June 2: Czech Foreign Minister Cyril Svoboda does not expect the EU foreign ministers to revise their January decision to soften the EU stand on Cuba and resume the previous diplomatic sanctions, he said, but added that there exist many other ways to exert pressure on Fidel Castro's regime. "We must not let ourselves be impressed by cosmetic changes, no crucial progress had been made [on the part of Cuba]," Svoboda told the press after a Brussels meeting of politicians from the European People's Party (EPP) which focused on the EU policy towards Cuba.

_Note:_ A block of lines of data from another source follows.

/-- Check 2 of R341: a reserved field is nonzero. -/
def pbReserved (p : Cells 8) : Bool :=
  decide (pbf p 0 1 ≥ 16 ∨ pbf p 1 1 ≥ 16 ∨ pbf p 7 1 ≠ 0 ∨ pbf p 0x14 4 ≠ 0 ∨ pbf p 0x30 16 ≠ 0 ∨ pbf p 0xC0 64 ≠ 0) ||
    (List.range 4).any fun k => decide ((pbStream p k).flags ≥ 4)

/-- A finite FP32 field. -/
def finite32 (x : Nat) : Bool := let v := decodeF fp32 x; !v.isNaN && !v.isInf

/-- Check 3 of R341: the fields hold values that R334 and R335 allow, consistent with Stages. -/
def pbAllowed (p : Cells 8) : Bool :=
  let refill := pbMul p && pbMulSrc p == 0
  let act := pbf p 4 1
  let use := fun (k : Nat) (u : Bool) =>
    let c := pbStream p k
    c.used == u && (if u then decide (c.c0 ≥ 1 ∧ c.c1 ≥ 1 ∧ c.c2 ≥ 1) else pbf p (0x40 + 32 * k) 32 == 0)
  (pbDeq p || [1, 2, 5].contains (pbIn0 p)) && decide (pbMulSrc p ≤ 1) && (pbMul p || pbMulSrc p == 0) && [1, 5].contains (pbOut p) &&
    decide (act ≤ 3) && (pbActOn p || act == 0) && (if refill then [1, 5].contains (pbf p 5 1) else pbf p 5 1 == 0) &&
    (if pbMulSrc p = 1 then [0, 1, 3, 4, 5, 6, 7, 0xC, 0xD, 0xE, 0xF].contains (pbf p 6 1) else pbf p 6 1 == 0) &&
    (if pbRed p then decide (1 ≤ pbRL p ∧ pbRL p ≤ 2 ^ 24) else pbRL p == 0) &&
    (if refill then decide (1 ≤ pbQ p ∧ pbQ p ≤ 4096) else pbQ p == 0) && decide (pbf p 0x18 8 % 2 ^ 21 = 0) &&
    (if act = 3 then finite32 (pbf p 0x20 4) && finite32 (pbf p 0x24 4) else pbf p 0x20 8 == 0) &&
    (if act = 2 then finite32 (pbf p 0x28 4) && finite32 (pbf p 0x2C 4) && !ltN (decodeF fp32 (pbf p 0x2C 4)) (decodeF fp32 (pbf p 0x28 4))
     else pbf p 0x28 8 == 0) &&
    use 0 true && use 1 (pbMulSrc p == 1 || pbMx p) && use 2 refill && use 3 true && !(pbMx p && pbMulSrc p == 1)

/-- Check 5 of R341: the counts agree (R338). -/
def pbCounts (p : Cells 8) : Bool :=
  (!pbRed p || pbV0 p % pbRL p == 0) && (pbStream p 3).count == pbOutputs p &&
    (!pbMx p || (pbV0 p % 32 == 0 && (pbStream p 1).count == pbV0 p / 32)) &&
    (pbMulSrc p != 1 || (pbStream p 1).count == pbV0 p) &&
    (!(pbMul p && pbMulSrc p == 0) || (pbStream p 2).count == pbQ p * pbLoads p)

/-! ### Places (R329, R336, R337) -/

/-- Place(bank, off) (R329). -/
def place (bank off : Nat) : Nat := off / 64 * 2048 + bank * 64 + off % 64

/-- The base of a stream for the unit of ordinal i (R336). -/
def unitBase (p : Cells 8) (k i : Nat) : Nat := wrap 64 ((pbStream p k).base + i * pbStride p)

/-- The address of element n of stream k; none where a striped element has no place (R337). -/
def elemAddr (p : Cells 8) (k base n : Nat) : Option Nat :=
  let c := pbStream p k
  let i0 : Int := n % c.c0
  let i1 : Int := n / c.c0 % c.c1
  let i2 : Int := n / (c.c0 * c.c1)
  if c.striped then
    let bank := (bits base 10 6 : Int) + i1 * c.s1
    let off := (bits base 20 11 * 64 + bits base 5 0 : Int) + i0 * c.s0 + i2 * c.s2
    if 0 ≤ bank ∧ bank ≤ 31 ∧ 0 ≤ off ∧ off ≤ 65536 - (elemSize p k : Int) then
      some (base - base % 2 ^ 21 + place bank.toNat off.toNat)
    else none
  else some (wrap 64 (base + i0 * c.s0 + i1 * c.s1 + i2 * c.s2))

/-! ### Acceptance (R328, R341, R342) -/

/-- The units of a mask, in ascending order. -/
def unitsOf (mask : Nat) : List Nat := (List.range 64).filter fun u => bitOf mask u

/-- The used streams in the order of R341. -/
def usedStreams (p : Cells 8) : List Nat := (List.range 4).filter fun k => (pbStream p k).used

/-- A failed check: its number, and the stream, unit and address it names. -/
structure CellFail where
  check : Nat
  stream : Nat := 0xFF
  unit : Nat := 0xFF
  va : Nat := 0

/-- The first element, in unit, stream and visiting order, that fails a test of its address, its base and its stream; an element without
a place is named by its base. -/
def firstBad (p : Cells 8) (us : List Nat) (check : Nat) (bad : Nat → Nat → Option Nat → Bool) : Option CellFail :=
  ((List.range us.length).zip us).findSome? fun iu => (usedStreams p).findSome? fun k =>
    let base := unitBase p k iu.1
    ((List.range (pbStream p k).count).find? fun n => bad k base (elemAddr p k base n)).map fun n =>
      { check := check, stream := k, unit := iu.2, va := (elemAddr p k base n).getD base }

namespace State

def unitCount (s : State) : Nat := if s.isExpander then 32 else 64
/-- CELLFRAME of a stack (R339). -/
def cellframeOf (s : State) (d k : Nat) : Nat := ((s.dieOf d).cellframe.get 0x0FFF0000 k).toNat

/-- The translation of a stream's page for a unit: the physical page, where the leaf is a compute-capable pinned 2 MiB page, for Out a writable
one (R328). It is read as for a read, so that a command that is rejected leaves no page dirty. -/
def cellPage (s : State) (d fn ctx va : Nat) (out : Bool) : State × Option Nat :=
  match walk s d fn ctx va .read with
  | (s, .ok t) => (s, if t.size = 2 ^ 21 ∧ t.capable ∧ t.pinned ∧ s.rangeOf t.pa == .hbm ∧ (!out || t.writable) then some t.pa else none)
  | (s, .error _) => (s, none)

/-- Translate every stream of every unit: the pages by unit and stream, or the first failure of check 8 or 9. -/
def cellPages (s : State) (d fn ctx : Nat) (p : Cells 8) : List (Nat × Nat × Nat) → State × List (Nat × Nat × Nat × Option Nat)
  | [] => (s, [])
  | (i, u, k) :: t =>
    let va := unitBase p k i
    match s.cellPage d fn ctx va (k == 3) with
    | (s, r) =>
      match s.cellPages d fn ctx p t with
      | (s, l) => (s, (u, k, va, r) :: l)

/-- Checks 1 to 10 of R341: the first that fails, or the parameter block with the pages of its streams. -/
def cellCheck (s : State) (d fn ctx pbva mask : Nat) : State × Except CellFail (Cells 8 × List (Nat × Nat × Nat)) :=
  match s.devRead d fn ctx pbva 256 with
  | (s, none) => (s, .error { check := 1 })
  | (s, some bs) =>
    let p := putBytes [] 0 bs
    let us := unitsOf mask
    if pbReserved p then (s, .error { check := 2 })
    else if !pbAllowed p then (s, .error { check := 3 })
    else if us.isEmpty || us.any (fun u => decide (u ≥ s.unitCount) || s.cellframeOf d (s.stackOfUnit u) % 65536 == 0) then
      (s, .error { check := 4 })
    else if !pbCounts p then (s, .error { check := 5 })
    else
      match firstBad p us 6 fun k _ a => match a with | some a => decide (a % elemSize p k ≠ 0) | none => false with
      | some f => (s, .error f)
      | none =>
        match firstBad p us 7 fun _ base a => match a with | some a => decide (a / 2 ^ 21 ≠ base / 2 ^ 21) | none => true with
        | some f => (s, .error f)
        | none =>
          let todo := ((List.range us.length).zip us).flatMap fun iu => (usedStreams p).map fun k => (iu.1, iu.2, k)
          match s.cellPages d fn ctx p todo with
          | (s, l) =>
            let fail := fun (c : Nat) (x : Nat × Nat × Nat × Option Nat) => CellFail.mk c x.2.1 x.1 x.2.2.1
            match l.find? fun x => x.2.2.2.isNone with
            | some x => (s, .error (fail 8 x))
            | none =>
              match l.find? fun x => match x.2.2.2 with | some pa => s.unitOf pa != x.1 || s.homeDie pa != d | none => false with
              | some x => (s, .error (fail 9 x))
              | none =>
                let ins := (l.filter fun x => x.2.1 != 3).filterMap fun x => x.2.2.2
                match l.find? fun x => x.2.1 == 3 && (match x.2.2.2 with | some pa => ins.contains pa | none => false) with
                | some x => (s, .error (fail 10 x))
                | none => (s, .ok (p, l.map fun x => (x.1, x.2.1, x.2.2.2.getD 0)))

/-- The 32 bytes of a completion record (R347). -/
def cellRecord (status detail stream unit outputs clocks va : Nat) : List Byte :=
  toBytes 1 status ++ toBytes 1 detail ++ toBytes 1 stream ++ toBytes 1 unit ++ toBytes 4 0 ++ toBytes 8 outputs ++
    toBytes 8 clocks ++ toBytes 8 va

/-- A completion record is stored, or a record of kind 0x10 says that it could not be (R470): false where it waits at its home (R344). -/
def storeRecord (s : State) (d fn ctx q slot va : Nat) (bs : List Byte) (who : Asker) : State × Bool :=
  match s.devStoreClean d fn ctx va bs who with
  | (s, true, now) => (s, now)
  | (s, false, _) => (s.event fn d 0x10 (q % 1024) 0 2 fn slot va, true)

/-- Acceptance (R342): the Out pages become dirty, and every cached copy of their lines is invalidated, which the host's are by a snoop. -/
def acceptCell (s : State) (c : CellCmd) : State :=
  let outs := c.bases.filter fun x => x.2.1 == 3
  let s := outs.foldl (fun s x => (walk s c.die c.fn c.ctx (unitBase c.pb 3 (((unitsOf c.mask.toNat).findIdx? (· == x.1)).getD 0)) .write).1) s
  (s.hostShared.filter fun l => c.outPages.contains (128 * l / 2 ^ 21)).foldl (fun s l => s.claimLine l (128 * l)) s

end State

/-- CELLAR (R87, R341, R342): the command is accepted, or rejected by its record. -/
def execCellarPacket (d l : Nat) (s : State) : Host.Outcome State Fault Refusal :=
  .next (s.fwIssue d l 9 fun s q b =>
    let x := s.queueOf q
    let rec_ := pk b 0x18 8
    match s.translateRun d x.fn x.ctx .write 2 rec_ 32 with
    | (s, .error _) => s.queueErr q 0x09 0
    | (s, .ok _) =>
      match s.cellCheck d x.fn x.ctx (pk b 8 8) (pk b 0x10 8) with
      | (s, .error f) =>
        let (id, s) := s.newId
        let bs := State.cellRecord 0x19 f.check f.stream f.unit 0 0 f.va
        match s.storeRecord d x.fn x.ctx q (State.errorSlot x) rec_ bs (.signal id x.fn none) with
        | (s, true) => s.passPacket d l q 1
        | (s, false) =>
          { s with pkts := s.pkts.set id { die := d, queue := q % 1024, slot := State.errorSlot x, kind := 9 } }.passPacket d l q 1
      | (s, .ok (p, bases)) =>
        let (id, s) := s.newId
        let c : CellCmd := { pkt := id, die := d, queue := q, slot := State.errorSlot x, fn := x.fn, ctx := x.ctx, prio := pk b 4 1, pb := p,
                             mask := BitVec.ofNat 64 (pk b 0x10 8), record := rec_, parts := (unitsOf (pk b 0x10 8)).map fun u => (u, 0, 0),
                             bases := bases, outPages := (bases.filter fun x => x.2.1 == 3).map fun x => x.2.2 / 2 ^ 21,
                             usePages := bases.map fun x => x.2.2 / 2 ^ 21, bad := none, held := [] }
        let s := s.acceptCell c
        let s := { s with cells := s.cells.set id c, pkts := s.pkts.set id { die := d, queue := q % 1024, slot := c.slot, kind := 9 } }
        s.passPacket d l q 1)

/-! ### The pipeline (R330 to R333) -/

/-- What reads a command's values: the physical address of element n of stream k for a unit. -/
def cellAt (c : CellCmd) (u k n : Nat) : Nat :=
  let i := ((unitsOf c.mask.toNat).findIdx? (· == u)).getD 0
  let va := (elemAddr c.pb k (unitBase c.pb k i) n).getD 0
  let page := match c.bases.find? fun x => x.1 == u && x.2.1 == k with | some x => x.2.2 | none => 0
  page + va % 2 ^ 21
/-- The virtual address of the same element. -/
def cellVa (c : CellCmd) (u k n : Nat) : Nat :=
  (elemAddr c.pb k (unitBase c.pb k (((unitsOf c.mask.toNat).findIdx? (· == u)).getD 0)) n).getD 0

namespace State

/-- The exact value n of a stream (R331). -/
def cellValue (s : State) (c : CellCmd) (u k n : Nat) : Num :=
  let f := streamFmt c.pb k
  let raw := fun (m : Nat) => s.rdNum (cellAt c u k m) (elemSize c.pb k)
  let x := if f = 0xA then codeValue f (bits (raw (n / 2)) (4 * (n % 2) + 3) (4 * (n % 2))) else codeValue f (raw n)
  if k = 0 ∧ pbMx c.pb then
    let e := s.rdNum (cellAt c u 1 (n / 32)) 1
    if e = 0xFF then .nan else scaleN ((e : Int) - 127) x
  else x

/-- The values of In0 that output m takes. -/
def inputsOf (p : Cells 8) (m : Nat) : List Nat := if pbRed p then (List.range (pbRL p)).map fun i => m * pbRL p + i else [m]
/-- The refill value that serves value n of output m (R333). -/
def refillOf (p : Cells 8) (m n : Nat) : Nat := (if pbPeriod p = 0 then 0 else m / pbPeriod p) * pbQ p + n % pbQ p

At the seminar meeting, EPP politicians agreed that the EU has to pursue an uncompromising policy toward Cuba until the local regime starts democratization and releases its dissidents, sentenced to many years in prison. (CTK, 2/6/05)
June 4: Fidel Castro called upon the OAS to “support almost unanimously” a request for the extradition to Venezuela of anti-Castro firebrand Luis Posada Carriles, currently detained by US authorities. Castro spoke at the closing ceremony of a three-day conference that brought together hundreds of social activists and political leaders, mostly from Latin America, to review, starting with the case of Posada Carriles, a long list of violent and repressive events spanning the last four decades. (La Jornada, 4/6/05)
June 4: The OAS Secretary General, José Miguel Insulza, weighed in on the debate regarding the situation of Cuba within the Inter-American system. Insulza declared that the OAS position on Cuba, ostracized from the organization for the last 41 years, “is well known” and has been “cemented” by the approval of the Inter-American Democratic Charter in 2001. “With that Charter, to be in the OAS you have to meet the requirements of the Charter,” he said. “Therefore, if the issue of Cuba is brought up again within the OAS – at Cuba’s request or the OAS’s – and the return of Cuba is laid once more on the table – which we have always been willing to consider --, it has to be within the framework of the Inter-American Democratic Charter (…) That’s the focal point,” he said. (El Nuevo Herald, 4/6/05)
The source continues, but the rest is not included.